◆ TASK DETAILS: Give back exactly the lines running from the line with "-⟩ := exec_commits he" to the end of the entries, and only those lines.

________________

/-- A whole command is a commit, after its waveform has left the registers alone (R27, R52). -/
theorem exec_commits {i : Instr} {s t : State} (h : exec i s = .next t) :
    ∃ x, t = commitOf i x ∧ x.registers = s.registers ∧ x.cmdr = s.cmdr ∧
      x.now = s.now + duration (!s.levelAt 0 540) i ∧
      (hasResetSlot i = true → x.hid.presT = !s.levelAt 0 540) := by
  obtain ⟨gs, offs, hid, hb, hn, hp⟩ := bodyOf_line i s
  rw [exec_eq_commitOf, hb] at h
  refine ⟨_, (Host.Outcome.next.inj h).symm, rfl, rfl, congrArg (s.now + ·) hn, fun hi => hp _ (if_pos hi)⟩

/-! A step. -/

/-- What a step from `s` can do to the registers. -/
inductive State.RegisterStep (s : State) : State → Prop
  /-- `rst` (R28). -/
  | reset (h : s.port.rst = true) : s.RegisterStep s.resetTick
  /-- Time passes, an operation starts or goes on (R42, R49), or a walk that no run reaches ends (log entry 8). -/
  | unchanged {t : State} (h : t.registers = s.registers) : s.RegisterStep t
  /-- An illegal word is accepted (R114). -/
  | illegal (w : Word) : s.RegisterStep (s.acceptIllegal w)
  /-- The accepted or running command completes (R27). -/
  | commit {i : Instr} {x : State} (hi : s.acceptedCommand = some i ∨ s.runningCommand = some i)
      (hx : x.registers = s.registers) : s.RegisterStep (commitOf i x)

theorem State.runningCommand_of_decode {s : State} {i : Instr} (hb : s.busy = true) (hd : decode s.cmdr = .ok i) :
    s.runningCommand = some i := by
  rw [State.runningCommand, if_pos hb, hd]
  rfl

theorem State.registerStep_busyTick {s : State} (hb : s.busy = true) : s.RegisterStep s.busyTick := by
  obtain ⟨x, hv, h⟩ := s.busyTick_cases
  have hx : x.registers = s.registers := (State.registers_of_visible hv).trans (State.registers_delay 1 s)
  rcases h with ⟨h, -⟩ | ⟨h, -⟩ | ⟨i, hd, h⟩ | h <;> rw [h]
  · exact .unchanged hx
  · exact .unchanged hx
  · exact .commit (.inr (State.runningCommand_of_decode hb hd)) hx
  · exact .unchanged hx

theorem State.registerStep_tick (s : State) : s.RegisterStep s.tick := by
  rcases s.tick_cases with ⟨hr, h⟩ | ⟨-, hb, h⟩ | ⟨-, -, -, h⟩ | ⟨-, -, -, ⟨i, -, h⟩ | ⟨e, -, h⟩⟩ <;> rw [h]
  · exact .reset hr
  · exact State.registerStep_busyTick hb
  · exact .unchanged rfl
  · obtain ⟨x, hv, hx, -⟩ := s.start_cases i s.port.cmdWord
    rw [hx]
    exact .unchanged ((State.registers_of_visible hv).trans (State.registers_accept s.port.cmdWord s))
  · exact .illegal s.port.cmdWord

/-- Every step is one of the four. -/
theorem registerStep_of_step {s t : State} (h : step s = .next t) : s.RegisterStep t := by
  rcases step_cases h with rfl | ⟨i, hi, he, -⟩
  · exact s.registerStep_tick
  · obtain ⟨x, rfl, hx, -⟩ := exec_commits he
    exact .commit (.inl hi) hx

________________

◆ ANSWER FOR THE TASK:
  · obtain ⟨x, rfl, hx, -⟩ := exec_commits he
    exact .commit (.inl hi) hx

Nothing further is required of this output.